Segment Start: Source records
-- ==== Sys2Proof/Laws/Command.lean ====
section
/-! SUPPORT. What a command's checks and its completion can do (60_exceptions.md R234-R236), and where the addresses of
its operands lie (20_memory.md R80-R84). -/

namespace Sys2Proof.Machine

variable {P : Config} {i : Instr} {s t : State} {body : Except Fault (State × ErrCode)}

/-- A command goes on in two ways only: it reports a failed check with no other effect, or all checks pass and its
pseudocode ends. -/
theorem runCommand_next_iff : runCommand P i s body = .next t ↔
    (∃ e, firstError P i s = .ok (some e) ∧ t = complete s e) ∨
    (firstError P i s = .ok none ∧ ∃ s' e, body = .ok (s', e) ∧ t = complete s' e) := by
  unfold runCommand
  cases hf : firstError P i s with
  | error f => simp [finish, bind, Except.bind]
  | ok o =>
    cases o with
    | some e => simp [finish, bind, Except.bind, eq_comm]
    | none =>
      cases body with
      | error f => simp [finish, bind, Except.bind]
      | ok r => obtain ⟨s', e⟩ := r; simp [finish, bind, Except.bind, eq_comm]

theorem runCommand_fault_iff {f : Fault} : runCommand P i s body = .fault f ↔
    firstError P i s = .error f ∨ (firstError P i s = .ok none ∧ body = .error f) := by
  unfold runCommand
  cases hf : firstError P i s with
  | error f => simp [finish, bind, Except.bind]
  | ok o =>
    cases o with
    | some e => simp [finish, bind, Except.bind]
    | none =>
      cases body with
      | error f => simp [finish, bind, Except.bind]
      | ok r => obtain ⟨s', e⟩ := r; simp [finish, bind, Except.bind]

theorem runCommand_not_refused {r : Refusal} : runCommand P i s body ≠ .refused r := by
  unfold runCommand finish
  split <;> simp

/-- A command whose checks pass and whose pseudocode ends goes on. -/
theorem runCommand_eq {s' : State} {e : ErrCode} (hc : firstError P i s = .ok none) (hb : body = .ok (s', e)) :
    runCommand P i s body = .next (complete s' e) := runCommand_next_iff.2 (.inr ⟨hc, s', e, hb, rfl⟩)

/-- A command whose check fails reports it. -/
theorem runCommand_failed {e : ErrCode} (hc : firstError P i s = .ok (some e)) :
    runCommand P i s body = .next (complete s e) := runCommand_next_iff.2 (.inl ⟨e, hc, rfl⟩)

/-- No check of a list fails exactly if each that applies passes (R234). -/
theorem firstFailing_none_iff : ∀ {es : List ErrCode},
    firstFailing P i s es = .ok none ↔ ∀ e ∈ es, checkApplies e i = true → checkFails P i s e = .ok false
  | [] => by simp [firstFailing]
  | e :: es => by
    unfold firstFailing
    split
    · next ha =>
      rw [bind_ok_iff]
      constructor
      · rintro ⟨b, hb, h⟩ e' he' ha'
        cases b with
        | true => simp at h
        | false =>
          rcases List.mem_cons.1 he' with rfl | he'
          · exact hb
          · exact firstFailing_none_iff.1 (by simpa using h) e' he' ha'
      · intro h
        exact ⟨false, h e List.mem_cons_self ha, by
          simpa using firstFailing_none_iff.2 fun e' he' => h e' (List.mem_cons_of_mem _ he')⟩
    · next ha =>
      rw [firstFailing_none_iff]
      constructor
      · intro h e' he' ha'
        rcases List.mem_cons.1 he' with rfl | he'
        · exact absurd ha' ha
        · exact h e' he' ha'
      · exact fun h e' he' => h e' (List.mem_cons_of_mem _ he')

/-- The first failing check of a list: it applies and fails, and each before it that applies passes (R234). -/
theorem firstFailing_some {e : ErrCode} : ∀ {es : List ErrCode}, firstFailing P i s es = .ok (some e) →
    ∃ pre post, es = pre ++ e :: post ∧ checkApplies e i = true ∧ checkFails P i s e = .ok true ∧
      ∀ e' ∈ pre, checkApplies e' i = true → checkFails P i s e' = .ok false
  | [], h => by simp [firstFailing] at h
  | e' :: es, h => by
    unfold firstFailing at h
    split at h
    · next ha =>
      obtain ⟨b, hb, h⟩ := bind_ok_iff.1 h
      cases b with
      | true =>
        simp only [if_true, Except.ok.injEq, Option.some.injEq] at h
        subst h
        exact ⟨[], es, rfl, ha, hb, fun _ h => absurd h List.not_mem_nil⟩
      | false =>
        obtain ⟨pre, post, he, h1, h2, h3⟩ := firstFailing_some (by simpa using h)
        refine ⟨e' :: pre, post, by rw [he]; rfl, h1, h2, fun e'' he'' ha'' => ?_⟩
        rcases List.mem_cons.1 he'' with rfl | he''
        · exact hb
        · exact h3 e'' he'' ha''
    · next ha =>
      obtain ⟨pre, post, he, h1, h2, h3⟩ := firstFailing_some h
      refine ⟨e' :: pre, post, by rw [he]; rfl, h1, h2, fun e'' he'' ha'' => ?_⟩
      rcases List.mem_cons.1 he'' with rfl | he''
      · exact absurd ha'' ha
      · exact h3 e'' he'' ha''

/-- A list of checks of which those before `e` pass reports `e` if it fails. -/
theorem firstFailing_eq_some {e : ErrCode} : ∀ {pre post : List ErrCode},
    checkApplies e i = true → checkFails P i s e = .ok true →
    (∀ e' ∈ pre, checkApplies e' i = true → checkFails P i s e' = .ok false) →
    firstFailing P i s (pre ++ e :: post) = .ok (some e)
  | [], post, ha, hf, _ => by
    simp [firstFailing, ha, hf, bind, Except.bind]
  | e' :: pre, post, ha, hf, h => by
    have ih := firstFailing_eq_some (pre := pre) (post := post) ha hf fun e'' he'' => h e'' (List.mem_cons_of_mem _ he'')
    by_cases ha' : checkApplies e' i = true
    · simp [firstFailing, ha', h e' List.mem_cons_self ha', bind, Except.bind, ih]
    · simp [firstFailing, ha', ih]

/-- The checks of a command pass exactly if each that applies passes (R233, R234). -/
theorem firstError_none_iff :
    firstError P i s = .ok none ↔ ∀ e ∈ checkOrder, checkApplies e i = true → checkFails P i s e = .ok false :=
  firstFailing_none_iff

/-- Only MAP_FIELD of EXTRACT can stop in its checks, for it alone reads BUF (R235). -/
theorem checkFails_total (h : i ≠ .extract) (e : ErrCode) : ∃ b, checkFails P i s e = .ok b := by
  cases e <;> first
    | exact ⟨_, rfl⟩
    | (cases i <;> first | exact ⟨_, rfl⟩ | exact absurd rfl h)

/-! ### Regions -/

theorem Region.inRange_iff {q : Region} : q.inRange P = true ↔ q.len = 0 ∨ q.base + q.len ≤ P.bufBytes := by
  simp [Region.inRange]

/-- Overlap in the sense of R82 is a common address. -/
theorem Region.overlaps_iff {q p : Region} :
    q.overlaps p = true ↔ ∃ a, inSpan q.base q.len a ∧ inSpan p.base p.len a := by
  simp only [Region.overlaps, Bool.and_eq_true, decide_eq_true_eq, inSpan]
  constructor
  · rintro ⟨⟨⟨h1, h2⟩, h3⟩, h4⟩
    exact ⟨max q.base p.base, by omega, by omega⟩
  · rintro ⟨a, h1, h2⟩
    omega

/-- The OVERLAP check passes exactly if no written region shares an address with another (R82). -/
theorem anyOverlap_false_iff : ∀ {rs : List Region}, anyOverlap rs = false ↔
    rs.Pairwise (fun q p => (q.writes = true ∨ p.writes = true) → ∀ a, ¬ (inSpan q.base q.len a ∧ inSpan p.base p.len a))
  | [] => by simp [anyOverlap]
  | r :: rs => by
    rw [anyOverlap, Bool.or_eq_false_iff, List.pairwise_cons, anyOverlap_false_iff (rs := rs), List.any_eq_false]
    refine and_congr_left fun _ => forall₂_congr fun q _ => ?_
    rw [Bool.and_eq_true, Bool.or_eq_true, Region.overlaps_iff]
    constructor
    · exact fun h hw a ha => h ⟨hw, a, ha⟩
    · exact fun h ⟨hw, a, ha⟩ => h hw a ha

theorem regionsApart_iff {r : Regs} : anyOverlap (regionsOf i r) = false ↔ regionsApart i r := anyOverlap_false_iff

/-- Where the RANGE check applies and passes, every region is in range (R81). -/
theorem regionsInRange_of_rangeFails {r : Regs} (h : rangeFails P i r = false) : regionsInRange P i r := by
  intro q hq
  have := (Bool.or_eq_false_iff.1 h).2
  rw [List.any_eq_false] at this
  simpa [Region.inRange_iff] using this q hq

/-- An address of a region in range is in BUF (R81). -/
theorem lt_bufBytes_of_inRegions {r : Regs} (h : regionsInRange P i r) {a : Nat} (ha : inRegions i r a) :
    a < P.bufBytes := by
  obtain ⟨q, hq, h1, h2⟩ := ha
  have := h q hq
  omega

/-- Every sample of a block that lies in the plane is in the plane's region (R80, R130). -/
theorem sampleAddr_inSpan {base w h x y : Nat} (hx : x + 3 ≤ w) (hy : y + 3 ≤ h) (p : Fin 9) :
    inSpan base (w * h) (sampleAddr base w x y p) := by
  have hp := p.isLt
  unfold inSpan sampleAddr
  have h1 : y + p.val / 3 + 1 ≤ h := by omega
  have h2 : x + p.val % 3 < w := by omega
  have h3 : (y + p.val / 3 + 1) * w ≤ h * w := Nat.mul_le_mul_right w h1
  rw [Nat.mul_comm w h]
  constructor
  · omega
  · have : (y + p.val / 3 + 1) * w = (y + p.val / 3) * w + w := by ring
    omega

/-- The k-th visited block lies in the plane (41_driver.md R170, R171). -/
theorem block_inPlane {w h k : Nat} (hw : w % 3 = 0) (hh : h % 3 = 0) (hk : k < (w / 3) * (h / 3)) :
    blockX (h / 3) k + 3 ≤ w ∧ blockY (h / 3) k + 3 ≤ h := by
  have hpos : 0 < h / 3 := by
    rcases Nat.eq_zero_or_pos (h / 3) with h0 | h0
    · simp [h0] at hk
    · exact h0
  have h1 : k / (h / 3) < w / 3 := (Nat.div_lt_iff_lt_mul hpos).2 hk
  have h2 : k % (h / 3) < h / 3 := Nat.mod_lt _ hpos
  unfold blockX blockY
  omega

/-- The bytes that hold bits below `n` (R84): there are ceildiv(n, 8) of them. -/
theorem bit_byte_lt {n j : Nat} (h : j < n) : j / 8 < ceilDiv n 8 := by unfold ceilDiv; omega

/-- Rows and columns of a block read each sample from the bytes of the region. -/
theorem written_of_inSpan {m : Memory} {base len a : Nat} (h : m.written base len) (ha : inSpan base len a) :
    (m.read? a).isSome := by
  obtain ⟨h1, h2⟩ := ha
  have := h (a - base) (by omega)
  rwa [Nat.add_sub_cancel' h1] at this

/-- BUF_BYTES of the machine is within the bounds of 00_scope.md R6. -/
theorem bufBytes_bounds : 64 ≤ Config.machine.bufBytes ∧ Config.machine.bufBytes ≤ 2 ^ 32 := by
  show 64 ≤ Config.bufSize ∧ Config.bufSize ≤ 2 ^ 32
  unfold Config.bufSize
  split <;> omega

/-- The machine's parameters are well-formed (00_scope.md R6). -/
theorem machine_wf : Config.machine.wf = true := by
  simp only [Config.wf, Bool.and_eq_true, decide_eq_true_eq]
  exact bufBytes_bounds

/-! ### The operands that pass every check but MAP_FIELD -/

/-- The RANGE check passes exactly if the cursor has room and every region is in range (R81, R230). -/
theorem rangeFails_false_iff {r : Regs} : rangeFails P i r = false ↔ cursorFits i r ∧ regionsInRange P i r := by
  unfold rangeFails regionsInRange
  rw [Bool.or_eq_false_iff, List.any_eq_false]
  refine and_congr ?_ (forall₂_congr fun q _ => by simp [Region.inRange_iff])
  cases i <;> simp [cursorFits]

/-- The checks before MAP_FIELD pass exactly if the operands do (R230, R233, R234). -/
theorem operandsOk_iff :
    (∀ e ∈ checkOrder, e ≠ .mapField → checkApplies e i = true → checkFails P i s e = .ok false) ↔
      operandsOk P i s.regs := by
  have hn : ∀ r, rangeFails P .nop r = false := fun r => rfl
  have h1 : ∀ r, anyOverlap (regionsOf .nop r) = false := fun r => rfl
  have h2 : ∀ r, anyOverlap (regionsOf .predict r) = false := fun r => by simp [regionsOf, anyOverlap]
  have h3 : ∀ r, anyOverlap (regionsOf .shuffle r) = false := fun r => by simp [regionsOf, anyOverlap]
  have h4 : ∀ r, anyOverlap (regionsOf .unshuffle r) = false := fun r => by simp [regionsOf, anyOverlap]
  simp only [operandsOk, ← regionsApart_iff]
  rw [← and_assoc (a := cursorFits i s.regs), ← rangeFails_false_iff]
  cases i <;> simp [checkOrder, checkApplies, checkFails, earlyChecksPass, geometryFails, outCapacityFails,
    blockGeometry, planeGeometry, and_assoc, hn, h1, h2, h3, h4]
  simp only [ceilDiv, blockCount]
  exact fun _ _ => Iff.rfl

/-- The checks of a command pass exactly if its operands do and no map byte it reads is malformed (R234). -/
theorem firstError_none_iff_operandsOk : firstError P i s = .ok none ↔
    operandsOk P i s.regs ∧ (checkApplies .mapField i = true → checkFails P i s .mapField = .ok false) := by
  rw [firstError_none_iff, ← operandsOk_iff]
  constructor
  · exact fun h => ⟨fun e he _ ha => h e he ha, fun ha => h _ (by decide) ha⟩
  · rintro ⟨h1, h2⟩ e he ha
    by_cases hm : e = .mapField
    · exact hm ▸ h2 (hm ▸ ha)
    · exact h1 e he hm ha

/-- Operands that pass, with the pseudocode ending: the command completes with its own effect (R234, R236). -/
theorem runCommand_of_operandsOk {s' : State} {e : ErrCode} (ho : operandsOk P i s.regs)
    (hm : checkApplies .mapField i = true → checkFails P i s .mapField = .ok false) (hb : body = .ok (s', e)) :
    runCommand P i s body = .next (complete s' e) :=
  runCommand_eq (firstError_none_iff_operandsOk.2 ⟨ho, hm⟩) hb

end Sys2Proof.Machine
end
Segment End: Source records
Task requirements » Write down, word for word, the lines above from the one containing "have ih := firstFailing_eq_some" through the one containing "(R233, R234). -/", both ends included.

Exercise response »
    have ih := firstFailing_eq_some (pre := pre) (post := post) ha hf fun e'' he'' => h e'' (List.mem_cons_of_mem _ he'')
    by_cases ha' : checkApplies e' i = true
    · simp [firstFailing, ha', h e' List.mem_cons_self ha', bind, Except.bind, ih]
    · simp [firstFailing, ha', ih]

/-- The checks of a command pass exactly if each that applies passes (R233, R234). -/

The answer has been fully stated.